Data records:

━━━━━━━━━━━━━━━━━━━━

/-! Playout (R353, R354, R357). -/

/-- A deskew cell reads as something other than good: copy, cell numbered from the first that begins in the frame, finding. -/
abbrev OddCell := Nat × Nat × WordSeen

/-- The engine reads a frame of an aligned copy: words read, and what was found bad counts as consumed (R335). -/
def ringRead (g k : Nat) (q : Word32) (n : Nat) (odd : List OddCell) (s : State) : State :=
  let s := forEach [0, 1, 2, 3] (fun j s => bump pmStack j 0 (frameWords k j q n) s) s
  forEach (odd.filter (fun o => o.1 == k && decide (o.2.1 < cellsBegun q n) && !o.2.2.good)) (fun o s =>
    let j := deskewStack k (firstCell q n + o.2.1)
    let (w, s) := drawBelow linkBase s
    let s := bump pmTwin g 8 1 (consumed j s)
    match o.2.2 with
    | .uncorrectable => memLog j 5 w (bump pmStack j 3 1 s)
    | .mimic => memLog j 6 w (bump pmStack j 6 1 s)
    | _ => memLog j 6 w s) s

/-- A copy's frame for a sequence. -/
def Copy.frameOf (c : Copy) (q : Word32) : Option CopyFrame := (c.ring.find? (fun r => r.seq == q)).map (fun r => r.frame)

/-- Cell `i` of a copy's frame is bad (R357). -/
def cellBad (s : State) (c : Copy) (k : Nat) (q : Word32) (n i : Nat) (odd : List OddCell) : Bool :=
  match c.frameOf q with
  | none => true
  | some f => c.state != 3 || f.allBad || f.bad.contains i || (s.stack (deskewStack k (firstCell q n + i))).failed ||
      odd.any (fun o => o.1 == k && o.2.1 == i && !o.2.2.good)

/-- What the cells played so far have made: cells from A, from B, bad in both, changes of copy, and the choices, latest first. -/
structure Merge where
  a : Nat := 0
  b : Nat := 0
  both : Nat := 0
  switches : Nat := 0
  last : Option Nat := none
  /-- The copy last taken, kept over a cell bad in both. -/
  from_ : Option Nat := none
  picks : List Nat := []
  deriving DecidableEq, Repr

/-- One cell in playout order (R357); pick 2 is a cell bad in both. -/
def Merge.cell (m : Merge) (prefer : Nat) (badA badB : Bool) : Merge :=
  if badA && badB then { m with both := m.both + 1, last := none, from_ := some 0, switches := m.switches + b2n (m.from_ == some 1), picks := 2 :: m.picks }
  else
    let k := if badA then 1 else if badB then 0 else m.last.getD prefer
    { m with a := m.a + b2n (k == 0), b := m.b + b2n (k == 1), last := some k, from_ := some k
             switches := m.switches + b2n (m.from_ != none && m.from_ != some k), picks := k :: m.picks }

/-- The tributary slots of a unit that the words from `a` to `b` of a frame carry, as a mask. -/
def slotsOfWords (n omfi a b : Nat) : Nat :=
  (List.range (b - a)).foldl (fun m j =>
    let w := a + j
    let i := w % n
    let r := w / n
    if r % 239 = 0 ∨ 956 ≤ r then m else m ||| 2 ^ (20 * i + (952 * omfi + r / 239 * 238 + (r % 239 - 1)) % 20)) 0

/-- The merged byte stream of a frame: the bytes before its first cell come from the copy of the cell they belong to, or from the other
where that copy is gone. -/
def mergedBytes (lead n : Nat) (leadFrom : Nat) (picks : List Nat) (a b : List Byte) : List Byte :=
  (if leadFrom = 1 then b else a).take lead ++
    picks.zipIdx.flatMap (fun x => bytesAt (if x.1 = 1 then b else a) (lead + 256 * x.2) (min 256 (otuBytes n - lead - 256 * x.2)))

/-- The schedule's next instant: a frame period on, slewed by one unit of 10 ps, 8 ppm, toward the guard (R354). -/
def Twin.advance (t : Twin) (due : Nat) : Nat :=
  let ms := ([0, 1].filter (fun k => (t.copy k).state == 3)).filterMap (fun k => t.margin k)
  let m := ms.foldl min (ms.headD (t.guardTime : Int))
  if m < t.guardTime then due + framePeriod + 1
  else if t.groupState = 3 ∧ (t.guardTime : Int) < m then due + framePeriod - 1
  else due + framePeriod

/-- R353: the schedule reaches a frame; it is played cell by cell and goes to decryption. `errs` are as in `OtuSeen`. -/
def twinPlayout (g : Nat) (odd : List OddCell) (errs : List (Nat × Nat)) (s : State) : State :=
  let t := s.twin g
  match t.next with
  | none => s
  | some (q, due) =>
    if !(t.enabled && s.trafficRuns) || t.stopped then s else
      let n := s.twinN g
      let count := cellsBegun q n
      let s := forEach [0, 1] (fun k s =>
        if (t.copy k).state = 3 ∧ ((t.copy k).frameOf q).isSome then ringRead g k q n odd s else s) s
      let m := (List.range count).foldl (fun m i =>
        m.cell t.prefer (cellBad s t.a 0 q n i odd) (cellBad s t.b 1 q n i odd)) ({ last := t.lastCopy, from_ := t.lastFrom } : Merge)
      let picks := m.picks.reverse
      let a := ((t.a.frameOf q).map (fun f => interleave f.slices)).getD (zeros (otuBytes n))
      let b := ((t.b.frameOf q).map (fun f => interleave f.slices)).getD (zeros (otuBytes n))
      let lead := leadBytes q n
      let leadA := t.lastFrom.getD 0 == 0 && (t.a.frameOf q).isSome || (t.b.frameOf q).isNone
      let slices := deinterleave n (mergedBytes lead n (b2n !leadA) picks a b)
      let omfi := u8 (cell (slices.headD []) 4 16 1) 0 % 20
      let fail := picks.zipIdx.foldl (fun x p => if p.1 = 2 then
        x ||| slotsOfWords n omfi ((lead + 256 * p.2) / 16) (min (otuWords n) ((lead + 256 * p.2 + 256) / 16)) else x) 0
      let epoch := match t.a.frameOf q, t.b.frameOf q with
        | some x, some y => if !x.crcOk && y.crcOk then y.epoch else x.epoch
        | some x, none => x.epoch
        | none, some y => y.epoch
        | none, none => false
      let arrived := (([t.a, t.b].filterMap (fun c => (c.ring.find? (fun r => r.seq == q)).map (fun r => r.at_)))).foldl max 0
      let s := bump pmTwin g 0 1 (bump pmTwin g 1 m.a (bump pmTwin g 2 m.b (bump pmTwin g 3 m.switches (bump pmTwin g 4 m.both s))))
      let keep := fun (c : Copy) => { c with ring := c.ring.filter (fun r => seqLater r.seq q) }
      let s := modTwin g (fun t => { t with next := some (q + 1, t.advance due), lastCopy := m.last, lastFrom := m.from_, a := keep t.a, b := keep t.b }) s
      let s := modFramer t.home (fun f => { f with frameFail := fail }) s
      let s := pathFrame t.home (u8 (cell (slices.headD []) 1 7 1) 0) epoch slices errs s
      let (p, s) := drawBelow (2 ^ 27) s
      traceItem 22 0 g (4 * b2n (m.both != 0)) q.toNat g p ((s.now - arrived) * 16 / 1000) 0 s
def execTwinPlayout (group : Fin 2) (odd : List (Nat × Nat × WordSeen)) (errs : List (Nat × Nat)) (s : State) : Result :=
  .next (twinPlayout group odd errs s)

/-! The interlock (R363, R364). -/

/-- MIR_ACT_IN changes level; what the interlock then does follows at its own instants. -/
def mirActInChange (level : Bool) (s : State) : State := modPins (fun p => { p with mirActIn := level }) s
def execMirActInChange (level : Bool) (s : State) : Result := .next (mirActInChange level s)

/-- R39, R391: VDD_IO falls absent, and MIR_ACT_IN is sensed as asserted. -/
def execVddIoLoss (s : State) : Result := .next (vddIoLoss s)
def execVddIoReturn (s : State) : Result := .next (vddIoReturn s)

/-- MIR_ACT_IN has been deasserted for 40 ns: a STANDBY device that has not just released, or one that PROTECT.CLAIM ordered, claims. -/
def mirrorClaimStable (s : State) : State :=
  let m := s.protect.mirror
  when (s.trafficRuns && !s.mirIn && ((m.state == 1 && (!m.holdoff || m.wantClaim)) || (m.state == 4 && m.wantClaim))) (fun s =>
    let c := if m.wantClaim then 4 else 0
    modMirror (fun m => { m with claimCause := c }) (mirrorGo 2 c s)) s
def execMirrorClaimStable (s : State) : Result := .next (mirrorClaimStable s)

/-- 1 µs after the claim: ACTIVE, or both have claimed and the ties decide. -/
def mirrorClaimSample (s : State) : State :=
  let m := s.protect.mirror
  when (s.trafficRuns && m.state == 2 && !m.tieSample) (fun s =>
    if !s.mirIn then mirrorGo 3 m.claimCause s
    else if s.sill.straps.tie then modMirror (fun m => { m with tieSample := true }) s
    else mirrorGo 1 5 s) s
def execMirrorClaimSample (s : State) : Result := .next (mirrorClaimSample s)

━━━━━━━━━━━━━━━━━━━━

Work required:
Where does the word "headD" appear in the records? Copy every line that holds it.

Solved exercise:
  let m := ms.foldl min (ms.headD (t.guardTime : Int))
      let omfi := u8 (cell (slices.headD []) 4 16 1) 0 % 20
      let s := pathFrame t.home (u8 (cell (slices.headD []) 1 7 1) 0) epoch slices errs s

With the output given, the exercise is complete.